He awakened slowly. It was bright. The luminescence prevented him from seeing anything. He tried to shield his eyes, but the light seemed to be everywhere. “Have I died?” he thought. “Is this Heaven?” He closed his eyes and felt around. He immediately felt his notebooks all around. “I thought it was dark when you were blind,” he said to himself.
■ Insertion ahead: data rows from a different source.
-- ==== Sys2Proof/Machine/Access.lean ====
section
/-! DEFINITION. The commands of the Transaction Unit (chapter 6): ACCESS_READ, ACCESS_WRITE, CANCEL_ACCESS. -/

namespace Sys2Proof.Machine

/-- The capacity checks of R110 in their order: the first refusal, if any. -/
def State.refuseAccess (s : State) (k : SlotNo) (count : Nat) : Option Status :=
  if (s.slot k).state ≠ .placed then some .slotState
  else if Config.transactionCapacity ≤ s.transactions.length then some .noTxn
  else if Config.laneCapacity ≤ (s.laneQueue k).length then some .laneBusy
  else if s.pool.freeBlocks.length < blocksFor count then some .noBuffer
  else none

/-- An accepted access: an entry, its blocks (the lowest-numbered free ones) with a write's words in them, a place at
the tail of the Lane Queue; then the exchange begins if the lane is idle (R106, R111, R113). -/
def State.accept (s : State) (tag : Byte) (kind : AccessKind) (k : SlotNo) (offset count : Nat)
    (data : List Word) : State :=
  let blocks := s.pool.freeBlocks.take (blocksFor count)
  let owned := s.pool.setOwner blocks (.transaction tag)
  State.advance
    { s with
      pool := if kind = .write then owned.store blocks data else owned
      transactions := s.transactions ++
        [{ tag := tag, kind := kind, slot := k, offset := offset, count := count, blocks := blocks,
           state := .waiting, generation := s.pe.generation }] } k

/-- An access whose own fields are in order: translated, then refused, answered from a fence word, or accepted (R109 to
R111). Every reply produced here carries the generation when the access was taken (R119). -/
def State.serveAccess (s : State) (r : HostRequest) (kind : AccessKind) (view address count : Nat)
    (data : List Word) : State :=
  match s.translate view address count kind with
  | .refused status => s.answer r status (.generation s.pe.generation)
  | .fence word => s.answer r .ok (.fenceWord s.pe.generation word)
  | .window k offset =>
    match s.refuseAccess k count with
    | some status => s.answer r status (.generation s.pe.generation)
    | none => s.accept r.tag kind k offset count data

/-- Access Read with the check of R108. -/
def State.serveRead (s : State) (r : HostRequest) (view address count : Nat) : State :=
  if count = 0 ∨ Config.maxLaneWords < count then s.answer r .badParam (.generation s.pe.generation)
  else s.serveAccess r .read view address count []

/-- Access Write with the two checks of R108. -/
def State.serveWrite (s : State) (r : HostRequest) (view address count : Nat) (data : List Word) : State :=
  if count = 0 ∨ Config.maxLaneWords < count then s.answer r .badParam (.generation s.pe.generation)
  else if data.length ≠ count then s.answer r .badFormat (.generation s.pe.generation)
  else s.serveAccess r .write view address count data

/-- ACCESS_READ (R108 to R111). -/
def execAccessRead (s : State) : Host.Outcome State Fault Refusal :=
  s.take fun r q s =>
    match q with
    | .accessRead view address count => some (s.serveRead r view address count)
    | _ => none

/-- ACCESS_WRITE (R108 to R111). -/
def execAccessWrite (s : State) : Host.Outcome State Fault Refusal :=
  s.take fun r q s =>
    match q with
    | .accessWrite view address count data => some (s.serveWrite r view address count data)
    | _ => none

/-! ## Cancel Access -/

/-- The cancelled mark, which a READ or WRITE has, is set (R85, R94, R122). -/
def Exchange.cancel (x : Exchange) : Exchange := { x with cancelled := x.cancelled || x.kind.tag?.isSome }

/-- The lane's exchange is marked cancelled (R94, R122). -/
def Lane.cancel (l : Lane) : Lane := { l with exchange := l.exchange.map Exchange.cancel }

/-- The exchange is a retry whose sending has not begun: once cancelled it ends at once (R94). -/
def Exchange.retryWaits (x : Exchange) : Bool := x.frameWaiting && decide (1 < x.sends)

/-- The Slot Controller's part of cancelling an exchange: the mark is set, and an exchange whose retry waits unsent
ends at once as on Reply Time expiry (R94). -/
def State.cancelExchange (s : State) (k : SlotNo) : State :=
  let s := s.modLane k Lane.cancel
  match (s.slot k).lane.exchange with
  | some x => if x.cancelled && x.retryWaits then (s.expireCancelled k x).advance k else s
  | none => s

/-- The effect and replies of Cancel Access. A WAITING target's reply precedes the Cancel's (R121); for a target in
exchange the Cancel's comes first, also where the exchange then ends at once (R122, R124; log 11). -/
def State.serveCancel (s : State) (r : HostRequest) (target : Byte) : State :=
  match s.transaction? target with
  | none => s.answer r .noSuchTag .none
  | some t =>
    match t.state with
    | .waiting => ((s.endCancelled t .notSent).answer r .ok (.foundState .waiting)).advance t.slot
    | .inExchange =>
      ((s.setTransactionState target .cancelling).answer r .ok (.foundState .inExchange)).cancelExchange t.slot
    | .cancelling => s.answer r .ok (.foundState .cancelling)

/-- CANCEL_ACCESS (R121, R122). -/
def execCancelAccess (s : State) : Host.Outcome State Fault Refusal :=
  s.take fun r q s =>
    match q with
    | .cancelAccess target => some (s.serveCancel r target)
    | _ => none

end Sys2Proof.Machine
end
A spike of panic at the proposition of failing to fulfill God’s message forced him to check his eyesight again. His lids drew open a fraction of an inch further allowing the piercing light to attack his retinas. He thought he could make out the outline of his bed and the window beyond. His gaze to drifted to the floor, he could see his thighs stretching out in front of him surrounded by the rectangular outline of notebooks. His eyes adjusted some allowing him to make out the spiral spines of notebooks, pant folds at his knees, and the slight texture of the medium carpet between the shapes surrounding him. It was uncomfortable, but he managed to bring his gaze back to the edge of the bed. The light source emanated from just above his bed like a spotlight pointed directly at his face. Vision growing more detailed, he said “Thank you, God for sparing my vision.” Something moved behind the light.
“Hello,” a soft but confident voice answered back.
This sent him springing to his feet. The quick movement after unconsciousness gave him a head rush, and the light-headed feeling made him lean back using his hands on a shelf to maintain balance. “What do you want?” He heard the creak of the bed, a sound it made every morning as he climbed out.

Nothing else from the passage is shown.